What lines in the entries below contain the word "holds"? Copy all of them.

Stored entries
________________________

/-- A command writes nothing but its own fields. -/
theorem exec_frame {i : Instr} {s t : State} (h : exec i s = .next t) : t = withWrites i s t := by
  cases i with
  | nop | init | seedx | norm => cases h; rfl
  | mix a => obtain ⟨_, rfl⟩ | ⟨_, _, _, rfl⟩ | ⟨_, _, _, rfl⟩ := execMix_next h <;> rfl
  | absm =>
    obtain ⟨_, rfl⟩ | ⟨_, _, rfl⟩ | ⟨_, _, _, ⟨u, hu, rfl⟩ | ⟨u, hu, rfl⟩⟩ := execAbsm_next h
    · rfl
    · rfl
    · rw [absorbMessage_frame (.inr hu)]; rfl
    · rw [absorbMessage_frame (.inl hu)]; rfl
  | abss =>
    obtain ⟨_, rfl⟩ | ⟨_, _, rfl⟩ | ⟨_, _, rfl⟩ := execAbss_next h
    · rfl
    · rfl
    · rw [absorbSeedBuffer_frame]; rfl
  | absx =>
    obtain ⟨_, rfl⟩ | ⟨_, rfl⟩ := execAbsx_next h
    · rfl
    · rw [absorbSelf_frame]; rfl
  | final => obtain ⟨_, rfl⟩ | ⟨_, rfl⟩ := execFinal_next h <;> rfl
  | hash =>
    obtain ⟨_, rfl⟩ | ⟨_, _, ⟨u, hu, rfl⟩ | ⟨u, hu, rfl⟩⟩ := execHash_next h
    · rfl
    · rw [absorbMessage_frame (.inr hu)]; rfl
    · have hself := absorbSelf_frame (absorbSeedBuffer u)
      have hseed := absorbSeedBuffer_frame u
      generalize absorbSelf (absorbSeedBuffer u) = y at hself ⊢
      generalize absorbSeedBuffer u = x at hself hseed
      rw [hself, hseed, absorbMessage_frame (.inl hu)]
      rfl

/-- What no command writes (R51, R86). -/
theorem exec_kept {i : Instr} {s t : State} (h : exec i s = .next t) :
    t.mem = s.mem ∧ t.params = s.params ∧ t.msgLen = s.msgLen ∧ t.msgAddr = s.msgAddr ∧ t.cur = s.cur ∧
      t.raced = s.raced ∧ t.hostRead = s.hostRead ∧ t.inputs = s.inputs := by
  rw [exec_frame h]
  cases i <;> exact ⟨rfl, rfl, rfl, rfl, rfl, rfl, rfl, rfl⟩

end Sys2Proof.Machine
end

section
/-! SUPPORT. What the engine reads (20_memory.md R51): a pass reads neither CUR nor STATUS and no memory but the message, so that with
any other memory that holds the same message a command does the same. -/

namespace Sys2Proof.Machine

/-! ## Passes and their surroundings (R112) -/

/-- The state with its message memory, CUR and STATUS changed, none of which a pass writes. -/
def State.withContext (s : State) (m : Memory → Memory) (c : Word32 → Word32) (f : Status → Status) : State :=
  { s with mem := m s.mem, cur := c s.cur, status := f s.status }

/-- The state with another message memory. -/
abbrev State.withMem (s : State) (m : Memory) : State := s.withContext (fun _ => m) id id

/-- Another memory that holds the message of `s`. -/
def SameMessage (s : State) (m : Memory) : Prop :=
  ∀ n, n < msgCount s → Memory.read m (s.msgAddr.toNat + n) = Memory.read s.mem (s.msgAddr.toNat + n)

theorem SameMessage.refl (s : State) : SameMessage s s.mem := fun _ _ => rfl

section
variable {s u : State} {m : Memory → Memory} {c : Word32 → Word32} {f : Status → Status}

theorem messageByte_withContext (hm : SameMessage s (m s.mem)) {n : Nat} (hn : n < msgCount s) :
    messageByte (s.withContext m c f) n = messageByte s n := by
  have hraced : ∀ a, messageRaced (s.withContext m c f) a = messageRaced s a := fun _ => rfl
  have hread : Memory.read (s.withContext m c f).mem ((s.withContext m c f).msgAddr.toNat + n) =
      Memory.read s.mem (s.msgAddr.toNat + n) := hm n hn
  rw [messageByte, messageByte, hraced, hread]
  rfl

/-- The message pass reads memory at the message only, and neither CUR nor STATUS. -/
theorem absorb_message_withContext (hm : SameMessage s (m s.mem)) :
    absorb (s.withContext m c f).params (messageByte (s.withContext m c f)) (msgCount (s.withContext m c f))
        (s.withContext m c f).st =
      absorb s.params (messageByte s) (msgCount s) s.st :=
  absorb_congr s.params s.st fun _ => messageByte_withContext hm

theorem absorbMessage_withContext_ok (hm : SameMessage s (m s.mem)) (hu : absorbMessage s = .ok u) :
    absorbMessage (s.withContext m c f) = .ok (u.withContext m c f) := by
  obtain ⟨x, hx, heq⟩ | ⟨x, _, heq⟩ := absorbMessage_cases s <;> rw [heq] at hu <;> cases hu
  simp only [absorbMessage, absorb_message_withContext hm, hx]
  rfl

theorem absorbMessage_withContext_error (hm : SameMessage s (m s.mem)) (hu : absorbMessage s = .error u) :
    absorbMessage (s.withContext m c f) = .error (u.withContext m c f) := by
  obtain ⟨x, _, heq⟩ | ⟨x, hx, heq⟩ := absorbMessage_cases s <;> rw [heq] at hu <;> cases hu
  simp only [absorbMessage, absorb_message_withContext hm, hx]
  rfl

theorem absorbSeedBuffer_withContext :
    absorbSeedBuffer (s.withContext m c f) = (absorbSeedBuffer s).withContext m c f := by
  obtain ⟨x, hx, heq⟩ := absorbSeedBuffer_eq s
  obtain ⟨y, hy, heq'⟩ := absorbSeedBuffer_eq (s.withContext m c f)
  obtain rfl : x = y := Except.ok.inj (hx.symm.trans hy)
  rw [heq, heq']
  rfl

theorem absorbSelf_withContext : absorbSelf (s.withContext m c f) = (absorbSelf s).withContext m c f := by
  obtain ⟨x, hx, heq⟩ := absorbSelf_eq s
  obtain ⟨y, hy, heq'⟩ := absorbSelf_eq (s.withContext m c f)
  obtain rfl : x = y := Except.ok.inj (hx.symm.trans hy)
  rw [heq, heq']
  rfl

end

/-! ## Commands and message memory (R51) -/

section
variable {s : State} {m : Memory}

________________________

▸ Result of this exercise
any other memory that holds the same message a command does the same. -/
/-- Another memory that holds the message of `s`. -/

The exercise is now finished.